I haven't checked yet to see if we can cheat normal resolution limits by
having a lens move towards sources and focus an image based on the
resolution of the wavelength found in the lens frame. The aberration of
the light may prevent that (by changing the angular scale for the
image.) Try your hand if you want.
Even more curious, consider such a transformation for limit-scale
interference fringes produced with a given rest-frame wavelength.
Comments? Precedents, previous intimations, experiments? Is having
something actually there in motion to detect the image, versus a
transformation in principle, relevant? QM issues as well? Students;
try it on your teachers, and teachers; try it on your students!
Neil Bates
I'm no expert by any means, but I think you may be confounding the
problem.
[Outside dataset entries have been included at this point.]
-- ==== Sys2Proof/Machine/Sequencer.lean ====
section
/-!
DEFINITION. Sequencer words (NOP, END, BR, LOOP, SOP, FLAG.SET, FLAG.WAIT, FLAG.ACQ, LDROP), the supply of
words (R251) and the ends of operations and of a frame's beat (R44, R111, R299).
-/

namespace Sys2Proof.Machine

open Sys2Proof

/-! ## Leaving a group, and an abort taken (R75, R480, R481) -/

/-- Condition 1: every active frame has signalled completion. -/
def State.completed (s : State) : Bool := s.frames.toList.all fun fr => !fr.active || fr.done

/-- The group left: STATE is NONE, and nothing of a formation or a junction is kept but tokens held early. -/
def Tally.left (t : Tally) : Tally :=
  { t with gstate := .none, leavePend := false, formSend := false, formReady := false, tokens := 0, tokenSent := false }

/-- A LEAVE takes effect once the beat in progress has completed (R75). -/
def State.settleLeave (s : State) : State :=
  if s.tally.leavePend && s.completed then { s with tally := s.tally.left } else s

/-- The descriptors of a frame after an abort: the destinations of its operations that still occupy their engines have
POISON set (R306). -/
def Frame.cutDescs (fr : Frame) : List Desc :=
  (fr.rn.ops.flatMap (·.dslots)).foldl (fun (dt : List Desc) i => dt.set i { slot dt i with mark := some {} }) fr.rn.dtab

/-- The abort taken: the frames of the run issue nothing more and hold no launch. -/
def State.quietAborted (s : State) : State :=
  s.mapFrames fun f fr =>
    match s.runOf f with
    | some r => if r.aborted.isSome then
        { fr with done := fr.active, rn := { fr.rn with issued := true, held := false, dtab := fr.cutDescs, wait :=
            match fr.rn.wait with | some w => if w.expired then none else some w | none => none } }
      else fr
    | none => fr

/-- A run leaves the group when it is aborted for another cause than 0x0304 (R481). -/
def State.leaveOnAbort (s : State) : State :=
  let left := s.runs.any fun r => r.group && r.residue && (match r.aborted with | some c => c != Codes.junctionExpired | none => false)
  if left && s.tally.gstate == .running then ({ s with tally := { s.tally with leavePend := true } } : State).settleLeave else s

/-! ## Words -/

/-- NOP: COST beats pass (Table 7.1). -/
def execNop (f : FrameNo) (s : State) : Host.Outcome State Fault Refusal :=
  issueStep s f .nop fun _ => s

/-- END: the last word of a stream (R246). -/
def execEndWord (f : FrameNo) (s : State) : Host.Outcome State Fault Refusal :=
  issueStep s f .endWord fun _ => s.updFrame f fun fr => { fr with rn := { fr.rn with endIssued := true } }

/-- Where a frame goes after a BR at its issue position: the chosen arm two beats later, or, where that arm
is empty, the join (R233, R234). -/
def Frame.branch (fr : Frame) (waits : List Nat) (w : BcWord) (count : Nat) : Frame :=
  let w0 := fld w 91 11
  let w1 := fld w 102 11
  let pc := fr.rn.word + 1
  let join := pc + w0 + w1
  let arm := brCond fr w
  let start := if arm then pc + w0 else pc
  let n := if arm then w1 else w0
  let either := floatsIn waits pc (w0 + w1)
  if n = 0 then fr.goTo fr.rn.ctx join (2 + fld w 113 15) either count
  else fr.goTo (.arm { endPc := start + n, joinPc := join, floats := either } :: fr.rn.ctx) start 2
    (floatsIn waits start n) count

/-- BR: the condition is tested as at the launch, a poisoned scalar as zero (R107, R233). -/
def execBr (f : FrameNo) (s : State) : Host.Outcome State Fault Refusal :=
  match s.iss? f .br with
  | some i =>
    .next ((s.useX f i.r.id (brReads i.w)).updFrame f fun fr => (s.frame f).branch (i.p.waitsOf f) i.w s.tally.count.toNat
      |> fun g => { g with scalars := fr.scalars })
  | none => .next s

/-- The iteration count of a LOOP: its immediate, or its scalar, 2^20 and above taken as 1,048,575, and
poison as zero (R235, R236, R107). -/
def Frame.loopCount (fr : Frame) (w : BcWord) : Nat :=
  if flag1 w 76 then fld w 77 20 else min (fr.xUse (fld w 77 5)).toNat 1048575

/-- Where a frame goes after a LOOP at its issue position (R235, R236). A body that is skipped lets nothing float (R242). -/
def Frame.enterLoop (fr : Frame) (waits : List Nat) (w : BcWord) (count : Nat) : Frame :=
  let c := fr.loopCount w
  let n := fld w 97 11
  let pc := fr.rn.word + 1
  if c = 0 ∨ n = 0 then fr.goTo fr.rn.ctx (pc + n) 1 (floats w) count
  else fr.goTo (.loop { bodyPc := pc, bodyW := n, left := c - 1, index := 0 } :: fr.rn.ctx) pc 1
    (floats w || floatsIn waits pc n) count

/-- LOOP: the count is latched at its issue (R236). -/
def execLoop (f : FrameNo) (s : State) : Host.Outcome State Fault Refusal :=
  match s.iss? f .loop with
  | some i =>
    .next ((s.useX f i.r.id (if flag1 i.w 76 then [] else [fld i.w 77 5])).updFrame f fun fr =>
      (s.frame f).enterLoop (i.p.waitsOf f) i.w s.tally.count.toNat |> fun g => { g with scalars := fr.scalars })
  | none => .next s

/-- The scalar a SOP writes: the result on the operands as they stand, and their poison, which is passed
on and not consumed (R228). -/
def Frame.sop (fr : Frame) (w : BcWord) : Scalar :=
  let imm := BitVec.ofNat 32 (fld w 96 32)
  let a := fr.x (fld w 85 5)
  let b := if flag1 w 95 then { value := imm } else fr.x (fld w 90 5)
  { value := sopResult (fld w 76 4) a.value b.value imm (BitVec.ofNat 32 (lidxOf fr.rn.ctx (fld w 96 32)))
    poison := (fr.xMarks (sopReads w)).head? }

/-- SOP: XD is written at the next launch (R228). -/
def execSop (f : FrameNo) (s : State) : Host.Outcome State Fault Refusal :=
  issueStep s f .sop fun i => s.pend f [.scalar (fld i.w 80 5) ((s.frame f).sop i.w)]

/-- The value a flag word names: an immediate, or a scalar with VREG set, zero where poisoned (R107). -/
def Frame.flagValue (fr : Frame) (vreg : Bool) (v : Nat) : Word :=
  if vreg then fr.xUse (v % 32) else BitVec.ofNat 32 v

/-- The scalar a flag word uses. -/
def flagReads (vreg : Bool) (v : Nat) : List Nat := if vreg then [v % 32] else []

/-- FLAG.SET: the flag is written at the next launch (R238). -/
def execFlagSet (f : FrameNo) (s : State) : Host.Outcome State Fault Refusal :=
  issueStep s f .flagSet fun i =>
    (s.useX f i.r.id (flagReads (flag1 i.w 84) (fld i.w 85 32))).pend f
      [.flag (fld i.w 76 8) ((s.frame f).flagValue (flag1 i.w 84) (fld i.w 85 32))]

/-- A wait begins (R239): the frame is WAITING until a launch satisfies it or T launches have passed. -/
def State.startWait (s : State) (f : FrameNo) (i : Iss) (acq : Bool) : State :=
  let v := (s.frame f).flagValue (flag1 i.w 84) (fld i.w 85 16)
  let wt : Wait := {
    flag := fld i.w 76 8, target := v.toNat, dec := flag1 i.w 101, acq
    issue := s.tally.count.toNat, timeout := fld i.w 102 25 }
  (s.useX f i.r.id (flagReads (flag1 i.w 84) (fld i.w 85 16))).updFrame f fun fr => { fr with
    rn := { fr.rn with wait := some wt }
    seq := { fr.seq with state := .waiting, waitFlag := BitVec.ofNat 8 wt.flag } }

/-- FLAG.WAIT (R239). -/
def execFlagWait (f : FrameNo) (s : State) : Host.Outcome State Fault Refusal :=
  issueStep s f .flagWait fun i => s.startWait f i false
Forget the fact that the lens is moving at .98c relative
to the source. All that matters is the light it is collecting. If
it is collecting light at, for conversations sake, 1000nm, the
optics need to be designed for that regime or it won't work right.
It doesn't matter if the source was originally 100nm. What matters
is that the lens sees the 10x redshifted light at 1000nm.
That's why the James Webb Space Telescope to succeed Hubble is
designed to work in the infrared. The light from distant galaxies
is so redshifted that their deep UV emissions are now IR. You design
the detector to the see the IR as it appears at the scope, not the
original light.
As for imaging with the light, now that it is redshifted to longer
wavelengths, the diffraction limits at those wavelengths now apply
and your images are limited to that resolution. So yes, you will
lose resolution. Where you may have been able to resolve the points
before you started receding at .98c, now you won't.
Well, that's my self taught 2 decidollar answer, anyway.
Brian
--
http://www.skywise711.com - Lasers, Seismology, Astronomy, Skepticism
Seismic FAQ: http://www.skywise711.com/SeismicFAQ/SeismicFAQ.html
Quake "predictions": http://www.skywise711.com/quakes/EQDB/index.html
Sed quis custodiet ipsos Custodes?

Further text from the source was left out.